Estos estados estarán en función de la sorpresa con la que nos pille la ruptura. Si es algo
que llevamos largo tiempo esperando, no sufriremos mucho esta etapa, aceptaremos la
situación sin mucha dificultad. Pero si nos pilló de sorpresa, podremos estar unos días, o
a veces unos meses, que no nos podemos creer lo que ha ocurrido o nos diremos que
“solo es pasajero, seguro que volvemos”, o “que no cambia nada la situación, que al fin
y al cabo siempre hemos estado solos” o “esto a mi no me afecta y voy a poder con
ello”. Todas ellas son maneras de no aceptar el cambio que supone perder una pareja y
el dolor que conlleva. Esta fase puede durar más o menos tiempo aunque normalmente
es corta y se acaba imponiendo la evidencia de la realidad. En el caso de que no fuera
así, seria necesario buscar ayuda terapéutica.
En otros momentos, como en oleadas, nos entra un dolor profundo, casi desesperado, en
el que podemos pensar que sin el otro no somos nada, que no podemos seguir nuestra
vida sin él. Sentir este dolor también es necesario para poder desvincularnos. Es preciso
elaborar con claridad el desgarro de la ausencia y lo que hemos perdido en la ruptura
para soltarlo e ir recuperando nuestra individualidad. Este dolor será mas grande en la
medida que sintamos que nosotros no queríamos esta ruptura o perdida. El dolor se
acentúa en especial en casos de muerte de la pareja ante el vértigo de saber que no la
volveremos a ver. También es más difícil cuando somos los dejados, al enfrentar la
frustración de que las cosas no son como quisiéramos.

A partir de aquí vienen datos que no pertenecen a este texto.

-- ==== Sys2Proof/Laws/KeptLogs.lean ====
section
/-! SUPPORT. What each function of Sys2Proof/Machine/Logs.lean leaves unchanged: one lemma a function. -/
set_option linter.unusedTactic false
set_option linter.unreachableTactic false
set_option linter.unusedSimpArgs false
namespace Sys2Proof.Machine
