-- ==== Sys2Proof/Laws/KeptIo.lean ====
section
/-! SUPPORT. What each function of Sys2Proof/Machine/Io.lean leaves unchanged: one lemma a function. -/
set_option linter.unusedTactic false
set_option linter.unreachableTactic false
set_option linter.unusedSimpArgs false
namespace Sys2Proof.Machine
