/-! ### Reading after writing -/

@[simp] theorem State.setSq_sq (s : State) (k : Nat) (q : Sq) : (s.setSq k q).sq k = some q := Table.find_set_self _ _ _
theorem State.setSq_sq_ne (s : State) (k n : Nat) (q : Sq) (h : n ≠ k) : (s.setSq k q).sq n = s.sq n := Table.find_set_ne _ _ _ _ h
theorem State.setCq_cq_ne (s : State) (k n : Nat) (q : Cq) (h : n ≠ k) : (s.setCq k q).cq n = s.cq n := Table.find_set_ne _ _ _ _ h
@[simp] theorem State.setCmd_cmd (s : State) (k : Nat) (q : Cmd) : (s.setCmd k q).cmd k = some q := Table.find_set_self _ _ _
theorem State.setCmd_cmd_ne (s : State) (k n : Nat) (q : Cmd) (h : n ≠ k) : (s.setCmd k q).cmd n = s.cmd n := Table.find_set_ne _ _ _ _ h
@[simp] theorem State.setJob_job (s : State) (k : Nat) (q : UnitJob) : (s.setJob k q).job k = some q := Table.find_set_self _ _ _
theorem State.setJob_job_ne (s : State) (k n : Nat) (q : UnitJob) (h : n ≠ k) : (s.setJob k q).job n = s.job n := Table.find_set_ne _ _ _ _ h
@[simp] theorem State.setFjob_fjob (s : State) (k : Nat) (q : FrameJob) : (s.setFjob k q).fjob k = some q := Table.find_set_self _ _ _
theorem State.setFjob_fjob_ne (s : State) (k n : Nat) (q : FrameJob) (h : n ≠ k) : (s.setFjob k q).fjob n = s.fjob n := Table.find_set_ne _ _ _ _ h
@[simp] theorem State.setGirth_girthRec (s : State) (k : Nat) (q : Girth) : (s.setGirth k q).girthRec k = some q := Table.find_set_self _ _ _
theorem State.setGirth_girthRec_ne (s : State) (k n : Nat) (q : Girth) (h : n ≠ k) : (s.setGirth k q).girthRec n = s.girthRec n := Table.find_set_ne _ _ _ _ h
@[simp] theorem State.setDie_die (s : State) (k : Nat) (q : Die) : (s.setDie k q).die k = q := Table.getD_set_self _ _ _ _
theorem State.setDie_die_ne (s : State) (k n : Nat) (q : Die) (h : n ≠ k) : (s.setDie k q).die n = s.die n := Table.getD_set_ne _ _ _ _ _ h
@[simp] theorem State.setChan_chan (s : State) (k : Nat) (q : Channel) : (s.setChan k q).chan k = q := Table.getD_set_self _ _ _ _
theorem State.setChan_chan_ne (s : State) (k n : Nat) (q : Channel) (h : n ≠ k) : (s.setChan k q).chan n = s.chan n := Table.getD_set_ne _ _ _ _ _ h
@[simp] theorem State.setBlk_blkRec (s : State) (k : Nat) (q : BlockRec) : (s.setBlk k q).blkRec k = q := Table.getD_set_self _ _ _ _
theorem State.setBlk_blkRec_ne (s : State) (k n : Nat) (q : BlockRec) (h : n ≠ k) : (s.setBlk k q).blkRec n = s.blkRec n := Table.getD_set_ne _ _ _ _ _ h
@[simp] theorem State.setSeg_seg (s : State) (k : Nat) (q : SegDesc) : (s.setSeg k q).seg k = q := Table.getD_set_self _ _ _ _
theorem State.setSeg_seg_ne (s : State) (k n : Nat) (q : SegDesc) (h : n ≠ k) : (s.setSeg k q).seg n = s.seg n := Table.getD_set_ne _ _ _ _ _ h
@[simp] theorem State.modDie_die (s : State) (k : Nat) (f : Die → Die) : (s.modDie k f).die k = f (s.die k) := Table.getD_set_self _ _ _ _
theorem State.modDie_die_ne (s : State) (k n : Nat) (f : Die → Die) (h : n ≠ k) : (s.modDie k f).die n = s.die n := Table.getD_set_ne _ _ _ _ _ h
@[simp] theorem State.modChan_chan (s : State) (k : Nat) (f : Channel → Channel) : (s.modChan k f).chan k = f (s.chan k) := Table.getD_set_self _ _ _ _
theorem State.modChan_chan_ne (s : State) (k n : Nat) (f : Channel → Channel) (h : n ≠ k) : (s.modChan k f).chan n = s.chan n := Table.getD_set_ne _ _ _ _ _ h
@[simp] theorem State.modBlk_blkRec (s : State) (k : Nat) (f : BlockRec → BlockRec) : (s.modBlk k f).blkRec k = f (s.blkRec k) := Table.getD_set_self _ _ _ _
theorem State.modBlk_blkRec_ne (s : State) (k n : Nat) (f : BlockRec → BlockRec) (h : n ≠ k) : (s.modBlk k f).blkRec n = s.blkRec n := Table.getD_set_ne _ _ _ _ _ h
@[simp] theorem State.modSeg_seg (s : State) (k : Nat) (f : SegDesc → SegDesc) : (s.modSeg k f).seg k = f (s.seg k) := Table.getD_set_self _ _ _ _
theorem State.modSeg_seg_ne (s : State) (k n : Nat) (f : SegDesc → SegDesc) (h : n ≠ k) : (s.modSeg k f).seg n = s.seg n := Table.getD_set_ne _ _ _ _ _ h
@[simp] theorem State.modCtrl_ctrl (s : State) (k : Nat) (f : Ctrl → Ctrl) : (s.modCtrl k f).ctrl k = f (s.ctrl k) := Table.getD_set_self _ _ _ _
theorem State.modCtrl_ctrl_ne (s : State) (k n : Nat) (f : Ctrl → Ctrl) (h : n ≠ k) : (s.modCtrl k f).ctrl n = s.ctrl n := Table.getD_set_ne _ _ _ _ _ h
@[simp] theorem State.modLists_lists (s : State) (k : Nat) (f : DieLists → DieLists) : (s.modLists k f).lists k = f (s.lists k) := Table.getD_set_self _ _ _ _
theorem State.modLists_lists_ne (s : State) (k n : Nat) (f : DieLists → DieLists) (h : n ≠ k) : (s.modLists k f).lists n = s.lists n := Table.getD_set_ne _ _ _ _ _ h
@[simp] theorem State.modVt_vtGroup (s : State) (k : Nat) (f : VtGroup → VtGroup) : (s.modVt k f).vtGroup k = f (s.vtGroup k) := Table.getD_set_self _ _ _ _
theorem State.modVt_vtGroup_ne (s : State) (k n : Nat) (f : VtGroup → VtGroup) (h : n ≠ k) : (s.modVt k f).vtGroup n = s.vtGroup n := Table.getD_set_ne _ _ _ _ _ h
@[simp] theorem State.modSlot_keySlot (s : State) (k : Nat) (f : KeySlot → KeySlot) : (s.modSlot k f).keySlot k = f (s.keySlot k) := Table.getD_set_self _ _ _ _
theorem State.modSlot_keySlot_ne (s : State) (k n : Nat) (f : KeySlot → KeySlot) (h : n ≠ k) : (s.modSlot k f).keySlot n = s.keySlot n := Table.getD_set_ne _ _ _ _ _ h
@[simp] theorem State.modRank_rank (s : State) (k : Nat) (f : Rank → Rank) : (s.modRank k f).rank k = f (s.rank k) := Table.getD_set_self _ _ _ _
theorem State.modRank_rank_ne (s : State) (k n : Nat) (f : Rank → Rank) (h : n ≠ k) : (s.modRank k f).rank n = s.rank n := Table.getD_set_ne _ _ _ _ _ h
@[simp] theorem State.modDma_dmaCh (s : State) (k : Nat) (f : DmaCh → DmaCh) : (s.modDma k f).dmaCh k = f (s.dmaCh k) := Table.getD_set_self _ _ _ _
theorem State.modDma_dmaCh_ne (s : State) (k n : Nat) (f : DmaCh → DmaCh) (h : n ≠ k) : (s.modDma k f).dmaCh n = s.dmaCh n := Table.getD_set_ne _ _ _ _ _ h
@[simp] theorem State.setBank_bank (s : State) (k : Nat) (q : McBank) : (s.setBank k q).bank k = q := Table.getD_set_self _ _ _ _
theorem State.setBank_bank_ne (s : State) (k n : Nat) (q : McBank) (h : n ≠ k) : (s.setBank k q).bank n = s.bank n := Table.getD_set_ne _ _ _ _ _ h
theorem State.modCmd_cmd_ne (s : State) (k n : Nat) (f : Cmd → Cmd) (h : n ≠ k) : (s.modCmd k f).cmd n = s.cmd n := Table.find_modify_ne _ _ _ _ h
@[simp] theorem State.modGirth_girthRec (s : State) (k : Nat) (f : Girth → Girth) : (s.modGirth k f).girthRec k = (s.girthRec k).map f := Table.find_modify_self _ _ _
theorem State.modGirth_girthRec_ne (s : State) (k n : Nat) (f : Girth → Girth) (h : n ≠ k) : (s.modGirth k f).girthRec n = s.girthRec n := Table.find_modify_ne _ _ _ _ h
@[simp] theorem State.dropFjob_fjob (s : State) (k : Nat) : (s.dropFjob k).fjob k = none := Table.find_del_self _ _
theorem State.dropFjob_fjob_ne (s : State) (k n : Nat) (h : n ≠ k) : (s.dropFjob k).fjob n = s.fjob n := Table.find_del_ne _ _ _ h
@[simp] theorem State.modPort_port (s : State) (x : Rein) (f : ReinPort → ReinPort) : (s.modPort x f).port x = f (s.port x) := by cases x <;> rfl
theorem State.modPort_port_ne (s : State) (x y : Rein) (f : ReinPort → ReinPort) (h : y ≠ x) : (s.modPort x f).port y = s.port y := by cases x <;> cases y <;> first | rfl | exact absurd rfl h
@[simp] theorem State.setFeat_feat (s : State) (a b c v : Nat) : (s.setFeat a b c v).feat a b c = v := Table.getD_set_self _ _ _ _
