-- ==== Sys2Proof/Tests/Slice0.lean ====
section
/-! SUPPORT. The model's own tests: each check of WellFormed refuses an ill-formed operand; for each statement with hypotheses, states and operands that
meet them, clause by clause; and a few values of the manual's own examples. -/
namespace Sys2Proof.Tests
open Sys2Proof Sys2Proof.Machine
set_option Elab.async false

/-! ### Small states -/

/-- Reset, at a step of the boot order. -/
def boot (n : Nat) : State := { State.reset with ts := { State.reset.ts with bootStep := n } }
/-- Reset, with restart at a step. -/
def restart (n : Nat) : State := { State.reset with dump := { State.reset.dump with step := n } }
/-- A dump that runs. -/
def dumpRun : DumpRun := default
def dumping : State := { State.reset with dump := { State.reset.dump with run := some dumpRun } }
/-- Past start-up, admitting commands, with the wheel and the dies at work. -/
def up : State := { boot 9 with plan := { running := some ⟨0, []⟩ }, dump := { State.reset.dump with step := 9 }, fe := { State.reset.fe with admits := true } }
/-- A wheel put in place of reset's. -/
def wheeled (w : WheelState) : State := { up with wheel := w }

/-- A submission entry with the given opcode, CID 7, namespace 1 and dwords 10 to 15. -/
def entry (opc : Nat) (dws : List (Nat × Nat)) : BitVec 512 :=
  BitVec.ofNat 512 (opc + 7 * 65536 + 2 ^ 32 + (dws.map fun x => x.2 * 2 ^ (32 * x.1)).sum)
/-- The command row of that entry, fetched from rein A by function 0: the admin queue, or I/O queue 1. -/
def row (admin : Bool) (e : BitVec 512) : Cmd :=
  { sq := if admin then 0 else 1, pos := 0, ctrl := 0, admin := admin, port := ⟨.a, 0⟩, entry := e, started := false, aborted := false, orphan := false, result := none,
    reserved := false, owed := [(.a, 7)], units := [], input := [], out := [], held := false }
def side : SqSide := { attached := true, tail := 1, fetch := 1, cq := 0, advanced := 0 }
def queue (admin : Bool) : Sq :=
  { ctrl := 0, qid := if admin then 0 else 1, admin := admin, qsize := 16, prio := 0, exec := 1, sideA := some side, sideB := none, hashes := [] }
def slotQueue : Cq := { size := 16, head := 0, tail := 0, entries := [], used := 0 }
/-- A state with one command in hand, at tag 0. -/
def hand (s : State) (admin : Bool) (e : BitVec 512) : State :=
  { s with fe := { s.fe with cmds := [(0, row admin e)], nextTag := 1, sqs := [(if admin then 0 else 1, queue admin)], cqs := [(0, slotQueue)], ready := [], mismatches := [],
                             stopped := false }, dump := { s.dump with since := false } }

theorem hand_atHand (s : State) (admin : Bool) (e : BitVec 512) : AtHand (hand s admin e) 0 (row admin e) (queue admin) side slotQueue 7 where
  row := rfl
  fresh := ⟨rfl, rfl, rfl⟩
  owes := rfl
  fetched := by decide
  queue := by cases admin <;> rfl
  side := rfl
  place := rfl
  room := by decide
  alone := ⟨rfl, rfl⟩
  runs := rfl
  queued := by cases admin <;> rfl
  awake := rfl

/-- A command in hand waits with this opcode, in a state and with a row that meet `P`. -/
def Hand (admin : Bool) (opc : Nat) (P : State → Cmd → Prop) : Prop :=
  ∃ s tag c q x cq cid, AtHand s tag c q x cq cid ∧ c.waits admin opc = true ∧ P s c

theorem hand_meets (s : State) {admin : Bool} {opc : Nat} (e : BitVec 512) {P : State → Cmd → Prop} (w : (row admin e).waits admin opc = true)
    (h : P (hand s admin e) (row admin e)) : Hand admin opc P := ⟨_, _, _, _, _, _, _, hand_atHand s admin e, w, h⟩

/-! ### Hypotheses that can be met -/

theorem jtag_hyps : ∃ s : State, s.pkg.vddIo = true ∧ s.dump.run = none ∧ s.dump.active = none := ⟨State.reset, by decide⟩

En los momentos de más dolor es muy habitual caer en la tentación de buscar culpables
o de culparnos sobre lo ocurrido. Se puede llegar a olvidar todo el amor que nos unió,
para solo ver todo lo malo que tiene el otro o lo mal que actuamos nosotros. El hacer un
análisis de lo que ha ocurrido es bueno para seguir creciendo y aprendiendo en la vida,
pero juzgar, culpar, y criticar al otro a o nosotros mismos durante mucho tiempo sólo
acentúa el sufrimiento. En general son intentos de hacer más soportable el dolor que con
el tiempo pierden fuerza.
Sin embargo hay que cuidar que el enfado no sea más de lo mismo de lo que ya ocurría
en la relación y un intento de atar al otro culpándolo. Así se mantiene el enganche a
través del mal rollo y entorpecemos la evolución de una separación real. Para poder salir
del enfado y la rabia es necesario saber rendirse, aceptar la situación y la ruptura y
aceptar el dolor de la pérdida. Al final si somos capaces de sostener el dolor nos
mantenemos en el amor, ya que dolor y amor son dos caras de la misma moneda.
Permanecer conscientemente en el dolor es una forma de poderlo y de traspasarlo.
Aunque en nuestra cultura el dolor tiene mala prensa porque creemos que nos puede
llevar a la depresión, más bien es al revés, nos deprimimos porque detenemos el flujo
espontáneo de nuestros sentimientos o pretendemos pasar por alto lo que duele.
Un proceso de ruptura concluye cuando reencontramos la paz y la alegría y mirando
atrás logramos apreciar y agradecer lo que vivimos y aprendimos en nuestra ex relación
y darle internamente las gracias a nuestra ex pareja por lo que fue posible y lo que nos
aportó. Cuando podamos darle el reconocimiento que merece como una relación
importante para nuestra vida. Cuando podamos reconocer el amor que hubo y guardarlo
como un regalo. Cuando somos capaces de dejar libre al otro y desearle lo mejor y
hacernos nosotros libres y también desearnos lo mejor.